The study about visual performance in PD assessed by 2-hour intervals contrast sensitivity showed fluctuation during early morning and afternoon. Visual performance gets worse at 2:30 PM than at 8:30 AM, but in controls, it was unchanged throughout the day. The results suggest that visual performance fluctuation may be related to dopamine deficiency [35]. Dearry and Burnside [36] reported that dopamine induces light-adaptive retinomotor movements in cones, rods, and retinal pigment epithelium cells by activating D2 receptors by animal in vivo study. Van Hook et al. [37] also revealed that dopamine modulates the function of the intrinsically photosensitive retinal ganglion cells by regulating the expression of the photopigment melanopsin. So, loss of dopaminergic neurons in PD may cause circadian fluctuations.

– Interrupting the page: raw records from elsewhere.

theorem SafeMargins.leavesRoom_encLitBody (h : SafeMargins s) : LeavesRoom s (encLitBody s) := by
  unfold encLitBody
  split
  · exact h.leavesRoom_of_not_ok (raiseFatal_coder ..) (by simp)
  · split
    · next hm => exact h.leavesRoom_of_coded hm _ rfl
    · exact h.leavesRoom_of_not_ok rfl (by simp)

theorem SafeMargins.leavesRoom_encMatchBody (h : SafeMargins s) (d : Word64) (len : Word32) :
    LeavesRoom s (encMatchBody d len s) := by
  unfold encMatchBody
  split
  · split
    · next hm => exact h.leavesRoom_of_coded hm _ rfl
    · exact h.leavesRoom_of_not_ok rfl (by simp)
  · exact h.leavesRoom_of_not_ok (raiseFatal_coder ..) (by simp)

end

/-- Settles O54: a decision costs at most 6.05 bits and a direct bit 1.025, so no packet takes more than 20 ShiftLows
and the end marker no more than 16; what the margins reserve beyond that is left. -/
theorem safeMarginsNeverOverflow : Obligations.SafeMarginsNeverOverflow := by
  intro i s t hinv hi hop heos hwhole hexec
  have h : SafeMargins s := ⟨hinv.coder, hwhole, hop, heos⟩
  cases i with
  | encLit =>
    obtain ⟨hsink, hroom⟩ := h.leavesRoom_of_runCommon h.leavesRoom_encLitBody hexec
    exact ⟨hsink, fun _ => hroom⟩
  | encMatch d len =>
    obtain ⟨hsink, hroom⟩ := h.leavesRoom_of_runCommon (h.leavesRoom_encMatchBody d len) hexec
    exact ⟨hsink, fun _ => hroom⟩
  | init => exact ⟨h.whole_of_init hexec, by simp⟩
  | sinkOpen limit => exact ⟨whole_of_runCommon hwhole (h.whole_sinkOpenBody limit) hexec, by simp⟩
  | copyN n => exact ⟨whole_of_runCommon hwhole (h.whole_copyNBody n) hexec, by simp⟩
  | encEos => exact ⟨whole_of_runCommon hwhole h.whole_encEosBody hexec, by simp⟩
  | rcFlush => exact ⟨whole_of_runCommon hwhole h.whole_rcFlushRule hexec, by simp⟩
  | compress all n => exact ⟨whole_of_runCommon hwhole (h.compressLoop _ _ all _ _ 0).whole hexec, by simp⟩
  | close => exact ⟨whole_of_runCommon hwhole (h.compressLoop _ _ true 0 _ 0).closeTail.whole hexec, by simp⟩
  | regRead | regWrite | write | byteAt | segment | matchLen | discard | hash | find | skip =>
    exact ⟨(runs_of_exec hexec).respects.coder (by simp) hi ▸ hwhole, by simp⟩
  | pktLit | pktMatch | pktShortRep | pktLongRep0 | pktLongRep1 | pktLongRep2 | pktLongRep3 | pktEos => contradiction

end Sys2Proof.Machine

/-! # The control commands (45_control.md R139 to R145) -/

namespace Sys2Proof.Machine

/-! ## INIT (R139, R140) -/

/-- INIT's validation as R139 states it. -/
theorem Cfg.legal_iff (c : Cfg) : c.legal = true ↔
    c.mf.toNat = 0 ∧ 1 ≤ c.dictCap.toNat ∧ 273 ≤ c.laCap.toNat
      ∧ c.dictCap.toNat + c.laCap.toNat ≤ 2 ^ 32 - 1 ∧ c.lc.toNat + c.lp.toNat ≤ 4 ∧ c.pb.toNat ≤ 4
      ∧ c.wordLen.toNat ∈ [2, 3, 4] ∧ 2 ≤ c.niceLen.toNat ∧ c.niceLen.toNat ≤ 273
      ∧ 1 ≤ c.depth.toNat ∧ c.depth.toNat ≤ 2 ^ 32 - 1 ∧ c.eos.toNat ∈ [0, 1]
      ∧ c.opMargin.toNat ≤ 2 ^ 63 - 1 ∧ c.eosMargin.toNat ≤ 2 ^ 63 - 1 := by
  have heos : c.eos.toNat ≤ 1 ↔ c.eos.toNat ∈ [0, 1] := by
    simp only [List.mem_cons, List.not_mem_nil, or_false]
    omega
  rw [← heos]
  simp only [Cfg.legal, Bool.and_eq_true, Bool.or_eq_true, decide_eq_true_eq, beq_iff_eq, and_assoc, or_assoc,
    List.mem_cons, List.not_mem_nil, or_false]
  exact Iff.rfl

theorem exec_init_of_not_faulted {s : State} (h : s.faulted = false) : exec .init s = .next (initBody s) :=
  runEarly_of_not_faulted initBody h

/-- Settles O16: R139's checks are `Cfg.legal`, and R140's values are those that `startSession` writes. -/
theorem initStartsASession : Obligations.InitStartsASession := by
  intro s ok hfault hok
  rw [← Cfg.legal_iff] at hok
  rw [exec_init_of_not_faulted hfault, initBody]
  refine ⟨fun hbad => by rw [if_neg (hok.not.1 hbad)], fun hgood => ⟨_, by rw [if_pos (hok.1 hgood)], ?_⟩⟩
  exact ⟨rfl, rfl, rfl, rfl, rfl, rfl, rfl, rfl, rfl, rfl, rfl, fun _ => rfl, rfl, rfl, rfl, rfl, rfl, rfl, rfl, rfl,
    rfl, hfault, rfl, rfl, rfl, rfl, rfl⟩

CIRCADIAN THERAPIES IN PD PATIENTS

Exposure to bright light can reset the human circadian pacemaker, which controls daily variations in physiologic, behavioral, and cognitive function [38]. Light is the most important and potent stimulus to “zeitgebers” which makes circadian rhythms synchronized with the solar day. Also, exposure to light could increase retinal dopamine activity [39]. So, there were several studies using light to treatment in a variety of sleep and neuropsychiatric conditions including circadian rhythm disorders, seasonal affective disorder, and dementia [40,41]. Paus et al. [42] examined effects of bright light therapy on motor symptoms, depression, and sleep in PD in a randomized placebo-controlled double-blind study in 36 PD patients. In the results, light therapy led to significant improvement of depression, tremor, and other motor symptoms. Another exploratory study also examined the effects of bright light in PD, and documented significant improvements in depression, bradykinesia, rigidity, and dyskinesias [43]. Currently, the available pharmacological and lifestyle-based therapeutic interventions for circadian alterations have at best modest impact on the symptoms with little or no effect on the intrinsic neuropathology [44-46]. Therefore, further validation studies including larger cohorts and employing objective outcome measures are needed.

CONCLUSIONS AND FUTURE DIRECTIONS

Increasing evidence suggest disruptions of the circadian system in PD, and these circadian impairments likely contribute to the progressive deterioration of the clinical signs and symptoms. From this review, we could understand about melatonin, cortisol as the circadian system markers, clinical symptoms, and bright light therapy as a treatment option. A major question which arises is whether circadian disruption is a causal factor for PD pathogenesis or a consequence of PD progression. Further systematic longitudinal investigations are needed to examine more thoroughly neuronal network underlying the generation of circadian rhythms. It will make us could develop mechanism-based therapies for circadian disruption and shed new insights about the neurodegenerative process of PD itself.

Notes

Funding Statement

None

The author has no potential conflicts of interest to disclose.

Availability of Data and Material

Data sharing not applicable to this article as no datasets were generated or analyzed during the study.